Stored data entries

-- ==== Sys2Proof/Machine/Constants.lean ====
section
/-! DEFINITION. Numbers the rules name: the ASCII codes of 00_scope.md R8, the banner bytes, the default of
BAT_ACK_BYTE, and what a table entry reads as that nothing has listed. -/

namespace Sys2Proof.Machine

/-- ESC (00_scope.md R8; the one ASCII code the source gives). -/
def asciiEsc : Byte := 0x1B
/-- CR (00_scope.md R8). -/
def asciiCR : Byte := 0x0D
/-- '/' (00_scope.md R8). -/
def asciiSlash : Byte := 0x2F
/-- '?' (00_scope.md R8). -/
def asciiQuery : Byte := 0x3F
/-- 'A' (00_scope.md R8). -/
def asciiUpperA : Byte := 0x41
/-- 'B' (00_scope.md R8), also the second banner byte. -/
def asciiUpperB : Byte := 0x42
/-- 'C' (00_scope.md R8). -/
def asciiUpperC : Byte := 0x43
/-- 'D' (00_scope.md R8). -/
def asciiUpperD : Byte := 0x44
/-- 'K' (00_scope.md R8). -/
def asciiUpperK : Byte := 0x4B
/-- 'M' (00_scope.md R8). -/
def asciiUpperM : Byte := 0x4D
/-- 'P' (00_scope.md R8). -/
def asciiUpperP : Byte := 0x50
/-- 'Q' (00_scope.md R8). -/
def asciiUpperQ : Byte := 0x51
/-- 'R' (00_scope.md R8). -/
def asciiUpperR : Byte := 0x52
/-- 'p' (00_scope.md R8), the letter of keypad 0 (43_keypad.md R230). -/
def asciiLowerP : Byte := 0x70

/-- The first banner byte, 0x80 | 'K' (70_reset_and_hazards.md R311). -/
def bannerFirst : Byte := 0x80 ||| asciiUpperK

/-- The default of BAT_ACK_BYTE (00_scope.md R7, decision D8; notes/assumptions/9.md). -/
def defaultBatAck : Byte := 0xAA

/-- The table entries 20_memory.md R60 (c) and (d) settle, at code*4 + 0 of the default keypad codes: the digits, '.',
'*', '-' and '+' (bit 7, which R60 leaves open, is taken as 0). -/
def settledEntries : List (Nat × Byte) :=
  [(0x70 * 4, 0x30), (0x69 * 4, 0x31), (0x72 * 4, 0x32), (0x7A * 4, 0x33), (0x6B * 4, 0x34), (0x73 * 4, 0x35),
   (0x74 * 4, 0x36), (0x6C * 4, 0x37), (0x75 * 4, 0x38), (0x7D * 4, 0x39), (0x71 * 4, 0x2E), (0x7C * 4, 0x2A),
   (0x7B * 4, 0x2D), (0x79 * 4, 0x2B)]

/-- The entry that an address of the translation ROM reads as when the ROM's list has none for it: what the spec
settles, else 0x00, "no mapping" (20_memory.md R57, R60; DESIGN CHOICE, unsafe: notes/assumptions/5.md). -/
def romUnlisted (a : Nat) : Byte := (settledEntries.lookup a).getD 0x00

end Sys2Proof.Machine
end

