-- ==== Sys2Proof/Laws/Decode.lean ====
section
/-! SUPPORT. What the decoder's lookup of a key code can answer, said once. -/

namespace Sys2Proof

/-- The codes of the opcode map are those that well-formedness speaks of. -/
theorem plainCodes_eq (km : KeyMap) : km.plainCodes = (plainKeys km).map (·.1) := rfl

theorem extendedCodes_eq (km : KeyMap) : km.extendedCodes = (extendedKeys km).map (·.1) := rfl

/-- The lookup answers the generic unit when no row has the code, else a row's unit for that code. -/
theorem unitOfCode_cases (rows : List KeyRow) (other : Instr) (c : Byte) (release : Bool) :
    (unitOfCode rows other c release = other ∧ ∀ r ∈ rows, c ≠ r.1) ∨
    ∃ r ∈ rows, c = r.1 ∧ unitOfCode rows other c release = if release then r.2.2 else r.2.1 := by
  induction rows with
  | nil => exact .inl ⟨rfl, by simp⟩
  | cons r rest ih =>
    obtain ⟨code, make, brk⟩ := r
    unfold unitOfCode
    by_cases hc : c = code
    · exact .inr ⟨(code, make, brk), by simp, hc, by simp [hc]⟩
    · rw [if_neg hc]
      rcases ih with ⟨h, hn⟩ | ⟨r, hr, h⟩
      · exact .inl ⟨h, by simpa [hc] using hn⟩
      · exact .inr ⟨r, by simp [hr], h⟩

/-- Every named non-extended key: its units are well formed, encoded by its code, not extended, its break a break. -/
theorem plainKeys_spec (km : KeyMap) : ∀ r ∈ plainKeys km,
    r.2.1.wf km = true ∧ r.2.2.wf km = true ∧ encode km r.2.1 = [r.1] ∧ encode km r.2.2 = [0xF0, r.1] ∧
    r.2.1.isExtended = false ∧ r.2.2.isExtended = false ∧ r.2.1.isBreak = false ∧ r.2.2.isBreak = true := by
  simp [plainKeys, Instr.wf, encode, Instr.isExtended, Instr.isBreak]

/-- Every named extended key: its units are well formed, encoded by its code, extended, its break a break. -/
theorem extendedKeys_spec (km : KeyMap) : ∀ r ∈ extendedKeys km,
    r.2.1.wf km = true ∧ r.2.2.wf km = true ∧ encode km r.2.1 = [0xE0, r.1] ∧ encode km r.2.2 = [0xE0, 0xF0, r.1] ∧
    r.2.1.isExtended = true ∧ r.2.2.isExtended = true ∧ r.2.1.isBreak = false ∧ r.2.2.isBreak = true := by
  simp [extendedKeys, Instr.wf, encode, Instr.isExtended, Instr.isBreak]

/-- The unit of a non-extended key event is well formed and encoded by its bytes. -/
theorem plainUnit_spec (km : KeyMap) (c : Byte) (release : Bool) (hc : release = false → c ∉ Config.idleBytes) :
    (plainUnit km c release).wf km = true ∧
    encode km (plainUnit km c release) = if release then [0xF0, c] else [c] := by
  unfold plainUnit
  rcases unitOfCode_cases (plainKeys km) (if release then .keyB c else .keyM c) c release with ⟨h, hn⟩ | ⟨r, hr, rfl, h⟩
  · have hp : c ∉ km.plainCodes := by
      rw [plainCodes_eq, List.mem_map]
      rintro ⟨r, hr, rfl⟩
      exact hn r hr rfl
    rw [h]
    cases release
    · simpa [Instr.wf, encode, hp] using hc rfl
    · simpa [Instr.wf, encode] using hp
  · have hs := plainKeys_spec km r hr
    rw [h]
    cases release <;> simp [hs]

/-- The unit of an extended key event is well formed and encoded by its bytes. -/
theorem extendedUnit_spec (km : KeyMap) (c : Byte) (release : Bool) (hc : release = false → c ≠ 0xF0) :
    (extendedUnit km c release).wf km = true ∧
    encode km (extendedUnit km c release) = if release then [0xE0, 0xF0, c] else [0xE0, c] := by
  unfold extendedUnit
  rcases unitOfCode_cases (extendedKeys km) (if release then .xkeyB c else .xkeyM c) c release
    with ⟨h, hn⟩ | ⟨r, hr, rfl, h⟩
  · have hp : c ∉ km.extendedCodes := by
      rw [extendedCodes_eq, List.mem_map]
      rintro ⟨r, hr, rfl⟩
      exact hn r hr rfl
    rw [h]
    cases release
    · simpa [Instr.wf, encode, hp] using hc rfl
    · simpa [Instr.wf, encode] using hp
  · have hs := extendedKeys_spec km r hr
    rw [h]
    cases release <;> simp [hs]

end Sys2Proof
end

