theorem witness_PollWithoutAByteRecoversOrWaits :
    resting.envTick.rx.tryRead = none ∧ resting.envTick.rx.status = 0 ∧
    { resting with rx := ⟨[0x1C], true, 4⟩ }.envTick.rx.tryRead = none ∧
    { resting with rx := ⟨[0x1C], true, 4⟩ }.envTick.rx.status ≠ 0 := by decide

theorem witness_WaitingByteIsTakenBeforeTheErrorStatus :
    Holds { resting with rx := ⟨[0x1C], false, 1⟩ } .idle (0x1C :: []) := ⟨⟨rfl, rfl, rfl⟩, rfl, rfl⟩

theorem witness_EnvironmentCannotTouchTheBlock :
    { resting with env := [[.deliver 0x1C, .raiseStatus 1], []] }.env = [.deliver 0x1C, .raiseStatus 1] :: [[]] ∧
    { resting with rx := ⟨[], false, 4⟩ }.rx.status.testBit 2 = true := by decide

theorem witness_DiagnosticsNeverFeedBack : resting.phase = phaseBits .idle := rfl
theorem witness_RomAndParametersAreNeverWritten : resting.phase = phaseBits .idle := rfl
theorem witness_OnlyReservedPhaseEncodingsFault :
    12 ≤ { resting with phase := 12 }.phase.toNat ∧ { resting with phase := 11 }.phase.toNat < 12 := by decide

/-- A state of the invariant in the middle of a unit's output. -/
def sending : State :=
  { State.reset with phase := phaseBits .idle, out := banner ++ [0x1B], todo := [.tx 0x3F, .tx 0x75] }

theorem witness_EveryStepKeepsTheInvariant : BlockInvariant sending :=
  ⟨rfl, .inr ⟨⟨.idle, by decide, rfl⟩, ⟨[0x1B], rfl⟩, rfl, fun _ => rfl⟩⟩

theorem witness_RunsNeverStop : BlockInvariant sending := witness_EveryStepKeepsTheInvariant

theorem witness_RepeatedCapsLockMakesToggle :
    resting.opt.sw = false ∧
    Holds (holding .idle 0b0000 false false [0x58, 0x58, 0x58, 0x1C]) .idle (List.replicate 3 0x58 ++ [0x1C]) :=
  ⟨rfl, holding_holds ..⟩

end Sys2Proof.Tests
end

section
/-! PROOF. The step that reads a unit's last byte (00_scope.md R11; 20_memory.md R51): one lemma for the byte a poll
takes, one for a reading that completes a unit. -/

namespace Sys2Proof.Machine

/-- In phase BOOT the decoder reads nothing, so a byte that completes a unit was awaited in another phase. -/
theorem ne_boot_of_classify_unit {km : KeyMap} {p : Phase} {b : Byte} {i : Instr} (h : classify km p b = .unit i) :
    p ≠ .boot := by
  rintro rfl
  simp [classify] at h

/-- Whatever the script does in this step: with nothing owed, a byte that RawKeySource offers after the environment's
events is taken and read. `step_of_holds` is the case of an empty script. -/
theorem step_of_tryRead {s : State} {p : Phase} {b : Byte} (hb : p ≠ .boot) (hp : s.phase = phaseBits p)
    (ht : s.todo = []) (hr : s.envTick.rx.tryRead = some b) : step s = byteStep p b s.envTick.consume := by
  rw [step_of_poll hb hp ht, pollStep_some hr]

theorem byteStep_of_unit {s : State} {p : Phase} {b : Byte} {i : Instr}
    (h : classify s.par.keymap p b = .unit i) : byteStep p b s = exec i s := by
  simp [byteStep, h]

/-- Settles O41: the poll takes the byte, and neither the environment nor the removal of the byte touches the KEYMAP
under which it completes the unit. -/
theorem stepRunsTheDecodedUnit : Obligations.StepRunsTheDecodedUnit := by
  intro s p b i hphase htodo hread hunit
  have hkeymap : classify s.envTick.consume.par.keymap p b = .unit i := by simpa using hunit
  refine ⟨?_, by simpa using htodo, by simp⟩
  calc step s = byteStep p b s.envTick.consume :=
        step_of_tryRead (ne_boot_of_classify_unit hunit) hphase htodo hread
    _ = exec i s.envTick.consume := byteStep_of_unit hkeymap

end Sys2Proof.Machine
end

section
/-! PROOF. The registers, read and written: each modifier register by itself, the shift index, and the state after
reset (10_state.md R21, R22, R28, R37). -/

namespace Sys2Proof.Machine

theorem Modifiers.get_set_same (m : Modifiers) (r : ModReg) (v : Bool) : (m.set r v).get r = v := by
  cases r <;> rfl

theorem Modifiers.get_set_of_ne (m : Modifiers) {a b : ModReg} (v : Bool) (h : a ≠ b) :
    (m.set a v).get b = m.get b := by
  revert h
  cases a <;> cases b <;> simp

theorem shiftIndex_getLsbD_zero (m : Modifiers) : (shiftIndex m).getLsbD 0 = shift m := by
  rw [shiftIndex, BitVec.getLsbD_append]
  simp

theorem shiftIndex_getLsbD_one (m : Modifiers) : (shiftIndex m).getLsbD 1 = m.ct := by
  rw [shiftIndex, BitVec.getLsbD_append]
  simp

theorem shiftIndex_toNat (m : Modifiers) :
    (shiftIndex m).toNat = (if m.ls || m.rs then 1 else 0) ||| (if m.ct then 2 else 0) := by
  have hshift : shift m = (m.ls || m.rs) := rfl
  rw [shiftIndex, hshift, Modifiers.get_CT]
  generalize (m.ls || m.rs) = sh
  cases sh <;> cases m.ct <;> rfl

theorem shiftIndex_set_CL (m : Modifiers) (v : Bool) : shiftIndex (m.set .CL v) = shiftIndex m := rfl

/-- Settles O30. -/
theorem modifierRegistersAndShiftIndex : Obligations.ModifierRegistersAndShiftIndex := fun m =>
  ⟨shiftIndex_toNat m, rfl, shiftIndex_getLsbD_zero m, shiftIndex_getLsbD_one m, shiftIndex_set_CL m,
    fun a _ v => ⟨m.get_set_same a v, m.get_set_of_ne v⟩⟩

theorem modReset_get (r : ModReg) : modReset.get r = false := by cases r <;> rfl

/-- Settles O1. -/
theorem resetStateIsBootWithEmptyStreams : Obligations.ResetStateIsBootWithEmptyStreams :=
  ⟨rfl, rfl, rfl, rfl, rfl, modReset_get⟩

theorem starting_reset : Starting State.reset := ⟨rfl, .inl ⟨rfl, rfl⟩⟩

/-- Settles O56: the ROM's list is empty at reset, and the run is at its start. -/
theorem resetMeetsTheInvariant : Obligations.ResetMeetsTheInvariant := ⟨rfl, .inl starting_reset⟩

end Sys2Proof.Machine
end

section
/-! PROOF. The decoder's way back to IDLE (10_state.md R26): a measure of the phase that every byte lowers. -/

namespace Sys2Proof

/-- How many bytes the decoder still awaits in a phase, at most; none in IDLE, and none are read in BOOT. -/
def Phase.awaited : Phase → Nat
  | .boot | .idle => 0
  | .rel | .extRel | .p7 => 1
  | .ext | .p6 => 2
  | .p5 => 3
  | .p4 => 4
  | .p3 => 5
  | .p2 => 6
  | .p1 => 7

theorem Phase.awaited_le_seven (p : Phase) : p.awaited ≤ 7 := by cases p <;> decide

/-- Inside a unit a byte goes on to a phase that awaits fewer bytes, never to BOOT. -/
theorem nextPhase_awaits_less (km : KeyMap) {p : Phase} (b : Byte) (hboot : p ≠ .boot) (hidle : p ≠ .idle) :
    nextPhase km p b ≠ .boot ∧ (nextPhase km p b).awaited < p.awaited := by
  cases p with
  | boot => exact absurd rfl hboot
  | idle => exact absurd rfl hidle
  | rel | extRel => exact ⟨nofun, Nat.zero_lt_one⟩
  | ext =>
    simp only [nextPhase, classify]
    split_ifs <;> simp [Phase.awaited]
  | p1 | p2 | p3 | p4 | p5 | p6 | p7 =>
    simp only [nextPhase, classify, classifyPause]
    split_ifs <;> simp [Phase.awaited]

/-- Given as many bytes as the phase awaits at most, the decoder passes through IDLE. -/
theorem exists_take_foldl_nextPhase_eq_idle (km : KeyMap) (bytes : List Byte) (p : Phase) (hboot : p ≠ .boot)
    (hlen : p.awaited ≤ bytes.length) : ∃ k ≤ p.awaited, (bytes.take k).foldl (nextPhase km) p = .idle := by
  by_cases hidle : p = .idle
  · exact ⟨0, Nat.zero_le _, hidle⟩
  · induction bytes generalizing p with
    | nil =>
      have hless := (nextPhase_awaits_less km 0 hboot hidle).2
      simp only [List.length_nil] at hlen
      omega
    | cons b rest ih =>
      obtain ⟨hboot', hless⟩ := nextPhase_awaits_less km b hboot hidle
      simp only [List.length_cons] at hlen
      by_cases hidle' : nextPhase km p b = .idle
      · exact ⟨1, by omega, hidle'⟩
      · obtain ⟨k, hk, hfold⟩ := ih (nextPhase km p b) hboot' (by omega) hidle'
        exact ⟨k + 1, by omega, hfold⟩

/-- Settles O45, by induction on the bytes: each lowers the number of bytes awaited, which is at most 7. -/
theorem decoderReturnsToIdleWithinSevenBytes : Obligations.DecoderReturnsToIdleWithinSevenBytes := by
  intro km p bytes hboot hlen
  obtain ⟨k, hk, hfold⟩ :=
    exists_take_foldl_nextPhase_eq_idle km bytes p hboot (hlen ▸ p.awaited_le_seven)
  exact ⟨k, hk.trans p.awaited_le_seven, hfold⟩

end Sys2Proof
end

section
/-! PROOF. What every unit does, said once: it starts primitives that leave phase IDLE, on the state with the
modifiers that `modifiersAfter` gives (10_state.md R21, R23; 42_locks_modifiers_fkeys.md R195 to R198). -/

namespace Sys2Proof.Machine

@[simp] theorem perform_m (acts : List Action) (s : State) : (s.perform acts).m = s.m := runActions_m _ s

/-- `perform` touches the phase, DIAG and the rest of the step, and nothing else. -/
theorem perform_frame (acts : List Action) (s : State) :
    s.perform acts = { s with phase := (s.perform acts).phase, todo := (s.perform acts).todo
                              diag := (s.perform acts).diag } := runActions_frame _ s

theorem diag_prefix_runActions (acts : List Action) (s : State) : s.diag <+: (runActions acts s).diag := by
  induction acts generalizing s with
  | nil => exact List.prefix_rfl
  | cons a rest ih =>
    cases a with
    | tx b => exact List.prefix_rfl
    | diag e => exact (List.prefix_append s.diag [e]).trans (ih { s with diag := s.diag ++ [e] })
    | enter p => exact ih (s.setPhase p)

theorem diag_prefix_perform (acts : List Action) (s : State) : s.diag <+: (s.perform acts).diag :=
  diag_prefix_runActions _ s

/-- Sends and events only. -/
def WritesNoPhase (acts : List Action) : Prop := ∀ p, Action.enter p ∉ acts

/-- Once all is acknowledged, the phase is IDLE. -/
def LeavesIdle (acts : List Action) : Prop := ∀ s, (appliedAll acts s).phase = phaseBits .idle

theorem appliedAll_phase {acts : List Action} (h : WritesNoPhase acts) (s : State) :
    (appliedAll acts s).phase = s.phase := by
  induction acts generalizing s with
  | nil => rfl
  | cons a rest ih =>
    have hrest : WritesNoPhase rest := fun p hp => h p (List.mem_cons_of_mem a hp)
    rw [appliedAll, ih hrest]
    cases a with
    | tx b => rfl
    | diag e => rfl
    | enter p => exact absurd List.mem_cons_self (h p)

theorem leavesIdle_enter_cons {acts : List Action} (h : WritesNoPhase acts) : LeavesIdle (.enter .idle :: acts) :=
  fun s => appliedAll_phase h (s.setPhase .idle)

theorem writesNoPhase_nil : WritesNoPhase [] := fun _ => List.not_mem_nil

_WORK INSTRUCTION_:
Gather and copy every line of the data in which the string "hshift" is found.

_RESULT_:
  have hshift : shift m = (m.ls || m.rs) := rfl
  rw [shiftIndex, hshift, Modifiers.get_CT]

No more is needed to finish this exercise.